Automating Your Automation with Ansible Tower

The following is an excerpt from Chapter 11 of Ansible for DevOps, a book on Ansible by Jeff Geerling. The example highlights the effectiveness of Ansible Tower for automating infrastructure operations, especially in a team environment.

Throughout this book, all the examples use Ansible's CLI to run playbooks and report back the results. For smaller teams, especially when everyone on the team is well-versed in how to use Ansible, YAML syntax, and follows security best practices with playbooks and variables files, using the CLI can be a sustainable approach.

But for many organizations, there are needs that stretch basic CLI use too far:

  • The business needs detailed reporting of infrastructure deployments and failures, especially for audit purposes.
  • Team-based infrastructure management requires varying levels of involvement in playbook management, inventory management, and key and password access.
  • A thorough visual overview of the current and historical playbook runs and server health helps identify potential issues before they affect the bottom line.
  • Playbook scheduling can help ensure infrastructure remains in a known state.

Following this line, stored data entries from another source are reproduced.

theorem witness_IndexLookup : wlValid wlA = true ∧ indexOf wlA about = some 3 := by
  refine ⟨wlA_valid, ?_⟩
  have h : wordAt wlA 3 = about := by decide +kernel
  rw [← h]
  exact indexOf_wordAt wlA_valid (by decide)

theorem witness_CaseFolding : (∀ b ∈ abandon, b.toNat < 0x80) ∧ wlValid wlA = true ∧ wordAt wlA 0 ∈ wlA.words := by
  refine ⟨by decide, wlA_valid, ?_⟩
  rw [show wordAt wlA 0 = testWord 0x61 0 by decide +kernel, wlA, testList_words]
  exact List.mem_map.2 ⟨0, by simp, rfl⟩

/-- A mixed word, "A" with a two-byte character and "B"; and a word that differs from word 0 in its case only. -/
theorem witness_CaseFolding_mixed : (∀ p ∈ [(([0x41], [0xC3, 0x84]) : Bytes × Bytes)],
      (∀ b ∈ p.1, b.toNat < 0x80) ∧ ∀ b ∈ p.2, 0x80 ≤ b.toNat) ∧ (∀ b ∈ ([0x42] : Bytes), b.toNat < 0x80) ∧
    ([0x41, 0x42, 0x41, 0x4E, 0x44, 0x4F, 0x4E] : Bytes).map asciiLower = (wordAt wlA 0).map asciiLower := by decide +kernel

theorem witness_EmptyWordUnknown : wlValid wlA = true := wlA_valid

theorem witness_WordlistConstant : ∃ t, step (running wlA 0x00000001 []) = .next t := ⟨_, rfl⟩

theorem witness_UnsupportedEntropyLength : ∀ len ∈ [0, 15, 17, 31, 33, 255], len < 16 ∨ len % 4 ≠ 0 ∨ 33 ≤ len := by decide

theorem witness_UnsupportedWordCount : ∀ n ∈ [0, 11, 13, 23, 25, 255], n < 12 ∨ n % 3 ≠ 0 ∨ 25 ≤ n := by decide

theorem witness_WordlistUnavailable : wlValid (start wlNone).wl = false ∧ supportedBytes 32 = true ∧ supportedWords 24 = true := by
  decide

theorem witness_RandomSourceFailure : supportedWords 24 = true ∧ wlValid { start wlA with rngScript := [none] }.wl = true ∧
    drawRandom (bytesOfWords 24) { start wlA with rngScript := [none] } = (none, start wlA) :=
  ⟨by decide, wlA_valid, rfl⟩

/-- V-S3: slot 4 is empty and the others before it hold "abandon"; and slot 0 of an empty bank, position 1. -/
theorem witness_UnknownWordPosition : supportedWords 12 = true ∧ wlValid (withIndices wlA (List.replicate 4 0)).wl = true ∧
    indexOf wlA (wordAtSlot (withIndices wlA (List.replicate 4 0)) 4) = none ∧
    (∀ q < 4, indexOf (withIndices wlA (List.replicate 4 0)).wl (wordAtSlot (withIndices wlA (List.replicate 4 0)) q) ≠ none) ∧
    indexOf wlA (wordAtSlot (start wlA) 0) = none := by
  have hn : indexOf wlA [] = none := by
    rw [indexOf, List.findIdx?_eq_none_iff]
    intro w hw
    have hf : fold wlA.tag [] = [] := fold_lower_word _ _ (by simp)
    have hk := ((wlValid_iff wlA).1 wlA_valid).2.2.2.1 w (List.mem_of_mem_take hw)
    simp [hf, hk.1]
  refine ⟨by decide, wlA_valid, ?_, fun q hq => ?_, ?_⟩
  · rw [withIndices, withWords_slot _ _ _ (by decide) (by simp)]
    exact hn
  · rw [withIndices_lookup wlA wlA_valid _ (by decide) q (by simpa using hq) (by omega)]
    simp
  · have : wordAtSlot (start wlA) 0 = [] := by decide +kernel
    rw [this]
    exact hn

/-- A last index whose checksum bits are wrong. -/
theorem witness_ChecksumMismatch : ∃ ix : List Nat, ix.length = 12 ∧ supportedWords 12 = true ∧
    wlValid (withIndices wlA ix).wl = true ∧
    (∀ i < 12, indexOf (withIndices wlA ix).wl (wordAtSlot (withIndices wlA ix) i) = some (ix.getD i 0)) ∧
    ix.getD (12 - 1) 0 % 2 ^ csOfWords 12 ≠ (Config.sha256 (split ix).ent)[0].toNat >>> (8 - csOfWords 12) := by
  obtain ⟨c, hc, hne⟩ : ∃ c < 16, c ≠ cval zeros 4 := by
    by_cases h : cval zeros 4 = 0
    · exact ⟨1, by decide, by omega⟩
    · exact ⟨0, by decide, by omega⟩
  refine ⟨zerosAnd c, by simp [zerosAnd], by decide, wlA_valid, fun i hi => ?_, ?_⟩
  · exact withIndices_lookup wlA wlA_valid _ (zerosAnd_small c hc) i (by simpa [zerosAnd] using hi) (by omega)
  · rw [split_zerosAnd c hc]
    have h1 : (zerosAnd c).getD (12 - 1) 0 = c := by simp [zerosAnd]
    rw [h1, show 2 ^ csOfWords 12 = 16 from rfl, Nat.mod_eq_of_lt hc]
    exact hne

theorem witness_IndexNeverOutOfRange : ∃ t, exec (.encode 33) State.reset = .next t := ⟨_, rfl⟩

theorem witness_AllOrNothing : (∃ t, engineStep (running wlA 0 []) = .next t ∧ t.status = 0b0100) ∧
    ∃ t, engineStep { withIndices wlA (zerosAnd 2) with cmd := 0x0C03 } = .next t ∧ t.status = 0b1010 := by
  refine ⟨⟨_, rfl, rfl⟩, ?_⟩
  have h : engineStep { withIndices wlA (zerosAnd 2) with cmd := 0x0C03 } =
      exec (.decode 12 false) { withIndices wlA (zerosAnd 2) with cmd := 0x0C03 } := rfl
  rw [h, exec, execDecode, if_neg (by decide), if_neg (by simp [withIndices, withWords, wlA_valid])]
  have hl : lookupAll { withIndices wlA (zerosAnd 2) with cmd := 0x0C03 }.wl
      (slotWords { withIndices wlA (zerosAnd 2) with cmd := 0x0C03 } 12) = .ok (zerosAnd 2) :=
    lookup_withIndices wlA wlA_valid (zerosAnd 2) (zerosAnd_small 2 (by decide)) (by simp [zerosAnd])
  rw [hl]
  exact ⟨_, rfl, rfl⟩

theorem witness_OnlyRandomDraws : (∃ t, exec (.encode 16) (start wlNone) = .next t) ∧
    (∃ t, exec (.encodeRandom 13) (start wlA) = .next t) ∧ supportedWords 13 = false := ⟨⟨_, rfl⟩, ⟨_, rfl⟩, by decide⟩

/-- ENCODE of the sixteen zero bytes of the reset buffer succeeds. -/
theorem exec_encode_start : exec (.encode 16) (start wlA) = .next (complete (commit (entBytes (start wlA) 16) 12 4
    (cval (entBytes (start wlA) 16) 4) (encodeCore (entBytes (start wlA) 16)).chunks (start wlA))) := by
  rw [exec, execEncode, if_neg (by decide), if_neg (by simp [start, wlA_valid]), encodeEntropy_eq,
    entBytes_length _ _ (by decide)]
  rfl

theorem witness_EncodeResult : supportedBytes 16 = true ∧ supportedBytes 32 = true ∧ wlValid (start wlA).wl = true :=
  ⟨by decide, by decide, wlA_valid⟩

theorem witness_EncodeKeepsEntropy : ∃ t, exec (.encode 16) (start wlA) = .next t ∧ t.status = 0b1010 ∧ 16 ≤ 31 ∧ 31 < 32 :=
  ⟨_, exec_encode_start, rfl, by decide, by decide⟩

/-- V-E25: the bytes from 16 on are 0xFF. -/
theorem witness_EncodeIgnoresTail :
    (blockBytes (blockOfBytes (zeros ++ List.replicate 16 0xFF))).take 16 = (blockBytes (start wlA).entW).take 16 ∧
      blockOfBytes (zeros ++ List.replicate 16 0xFF) ≠ (start wlA).entW := by decide +kernel

theorem witness_EncodeDeterministic : wlValid (start wlA).wl = true ∧ supportedBytes 16 = true ∧
    (running wlA 0x1001 []).wl = (start wlA).wl ∧ entBytes (running wlA 0x1001 []) 16 = entBytes (start wlA) 16 :=
  ⟨wlA_valid, by decide, rfl, rfl⟩

theorem witness_EncodeRandomResult : supportedWords 12 = true ∧
    wlValid { start wlA with rngScript := [some (.replicate 32 0xA5)] }.wl = true ∧
    drawRandom (bytesOfWords 12) { start wlA with rngScript := [some (.replicate 32 0xA5)] } =
      (some (List.replicate 16 0xA5), { start wlA with rngScript := [] }) := ⟨by decide, wlA_valid, draw_A5 _⟩

theorem witness_DrawIsFree : (List.replicate 32 (0x7F : Byte)).length = 32 ∧ 32 ≤ 32 := by decide

theorem witness_RandomIgnoresEntropy : (∃ t,
    exec (.encodeRandom 12) { start wlA with rngScript := [some (.replicate 32 0xA5)] } = .next t ∧ t.status = 0b1010) ∧
    ∃ t, exec (.encodeRandom 13) (start wlA) = .next t ∧ t.status = 0b0100 :=
  ⟨⟨_, exec_random_A5, by rw [encodeEntropy_eq]; rfl⟩, ⟨_, rfl, rfl⟩⟩

theorem witness_LanguageIndependence : supportedBytes 32 = true ∧ wlValid (start wlA).wl = true ∧ wlValid wlB = true ∧
    wordAt wlA 5 ≠ wordAt wlB 5 := ⟨by decide, wlA_valid, wlB_valid, by decide +kernel⟩

/-- The words of a right encoding: eleven times index 0, then the checksum of sixteen zero bytes. -/
theorem witness_DecodeResult : supportedWords 12 = true ∧ wlValid (withIndices wlA (zerosAnd (cval zeros 4))).wl = true ∧
    (zerosAnd (cval zeros 4)).length = 12 ∧
    (∀ i < 12, indexOf (withIndices wlA (zerosAnd (cval zeros 4))).wl
      (wordAtSlot (withIndices wlA (zerosAnd (cval zeros 4))) i) = some ((zerosAnd (cval zeros 4)).getD i 0)) ∧
    (split (zerosAnd (cval zeros 4))).c =
      (Config.sha256 (split (zerosAnd (cval zeros 4))).ent)[0].toNat >>> (8 - csOfWords 12) := by
  refine ⟨by decide, wlA_valid, by simp [zerosAnd], fun i hi => ?_, ?_⟩
  · exact withIndices_lookup wlA wlA_valid _ (zerosAnd_small _ (cval4_lt _)) i (by simpa [zerosAnd] using hi) (by omega)
  · rw [split_zerosAnd _ (cval4_lt _)]
    rfl

theorem witness_DecodeUnverified : (zerosAnd 2).length = 12 ∧ (∀ i < 12, indexOf (withIndices wlA (zerosAnd 2)).wl
    (wordAtSlot (withIndices wlA (zerosAnd 2)) i) = some ((zerosAnd 2).getD i 0)) := by
  refine ⟨by simp [zerosAnd], fun i hi => ?_⟩
  exact withIndices_lookup wlA wlA_valid _ (zerosAnd_small 2 (by decide)) i (by simpa [zerosAnd] using hi) (by omega)

/-- V-D19: garbage in slot 23, the slots before it the same. -/
theorem witness_DecodeIgnoresUnusedSlots : (∀ (i : Nat) (h : i < 24), i < 12 →
    ((withIndices wlA (zerosAnd 2)).wordW.set 23 (blockOfBytes about))[i] = (withIndices wlA (zerosAnd 2)).wordW[i]) ∧
    (∃ t, exec (.decode 12 false) (withIndices wlA (zerosAnd 2)) = .next t ∧ t.status = 0b1010) ∧
    ∃ t, exec (.decode 13 false) (withIndices wlA (zerosAnd 2)) = .next t ∧ t.status = 0b0100 := by
  refine ⟨fun i h hi => ?_, ⟨_, exec_decodeNV_zeros 2 (by decide), rfl⟩, ⟨_, rfl, rfl⟩⟩
  rw [Vector.getElem_set_ne _ _ (by omega)]

theorem witness_DecodeAgreesWithEncode :
    (∃ t, exec (.decode 12 true) (withIndices wlA (zerosAnd (cval zeros 4))) = .next t ∧ t.status = 0b1010) ∧
    ∃ t, exec (.encode 16) (start wlA) = .next t ∧ t.status = 0b1010 := by
  refine ⟨⟨_, exec_decode_zerosAnd true _ (cval4_lt _), ?_⟩, ⟨_, exec_encode_start, rfl⟩⟩
  rw [decodeIndices, split_zerosAnd _ (cval4_lt _), show csOfWords 12 = 4 from rfl]
  simp [statusSuccess]

theorem witness_CommandRegisterRule :
    (∃ t, step { State.reset with inputs := [.write 0x000 .w4 0x1001] } = .next t ∧ t.cmd = 0x1001) ∧
    ∃ t, step (running wlA 0x1001 [.reset]) = .next t ∧ t.cmd = 0 := ⟨⟨_, rfl, rfl⟩, ⟨_, rfl, rfl⟩⟩

theorem witness_ResultWrittenOnSuccessOnly : ∃ t, step (running wlA 0x00000001 []) = .next t ∧ t.result = 0 := ⟨_, rfl, rfl⟩

theorem witness_ValidStays : (∃ t, step { State.reset with status := 0b1010, inputs := [hostRd .lang] } = .next t) ∧
    ∃ t, step { State.reset with status := 0b1010, inputs := [.write 0x000 .w4 7] } = .next t ∧ t.cmd = 7 :=
  ⟨⟨_, rfl⟩, ⟨_, rfl, rfl⟩⟩

/-- A busy state and a state after a success that meet the invariant, and a step from each. -/
theorem witness_StepKeepsInvariant : (Inv (running wlA 0x1001 [.engine]) ∧ ∃ t, step (running wlA 0 []) = .next t) ∧
    ∃ s, Inv s ∧ s.status = statusSuccess ∧ ∃ t, step s = .next t := by
  refine ⟨⟨⟨.inr (.inl rfl), fun h => absurd h (by decide), fun _ => rfl, fun i h => ?_, .inl rfl,
    fun h => absurd h (by decide)⟩, ⟨_, rfl⟩⟩, ?_⟩
  · simp [running, State.reset]
  · refine ⟨{ complete (commit zeros 12 4 2 (zerosAnd 2) (withIndices wlA (zerosAnd 2))) with cmd := 0x0C03 },
      ⟨.inr (.inr (.inl rfl)), fun h => absurd h (by decide), fun _ => rfl, ?_, .inr ⟨12, 2, by decide, by decide, rfl⟩,
        fun _ => ⟨⟨.decode 12 false, by decide⟩, wlA_valid, rfl, 12, 2, ⟨by decide, by decide, rfl⟩, ?_, ?_⟩⟩, rfl, ⟨_, rfl⟩⟩
    · have : ∀ i : Fin 24, (commit zeros 12 4 2 (zerosAnd 2) (withIndices wlA (zerosAnd 2))).idx[i].toNat < 2048 := by
        decide +kernel
      exact fun i h => this ⟨i, h⟩
    · intro i h hn
      show (commit zeros 12 4 2 (zerosAnd 2) (withIndices wlA (zerosAnd 2))).idx[i] = 0
      simp only [commit_idx, getElem_tabulate]
      rw [if_neg (by omega)]
    · decide +kernel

Ansible Tower checks off these items---and many more---and provides a great mechanism for team-based Ansible usage. The product is currently free for teams managing ten or fewer servers (it's basically an 'unlimited trial' mode), and has flexible pricing for teams managing dozens to thousands of servers.

While this book includes a brief overview of Tower, and how you can get started with Tower, it is highly recommended that you read through Ansible, Inc's extensive Tower User Guide, which includes details this book won't be covering such as LDAP integration and multiple-team playbook management workflows.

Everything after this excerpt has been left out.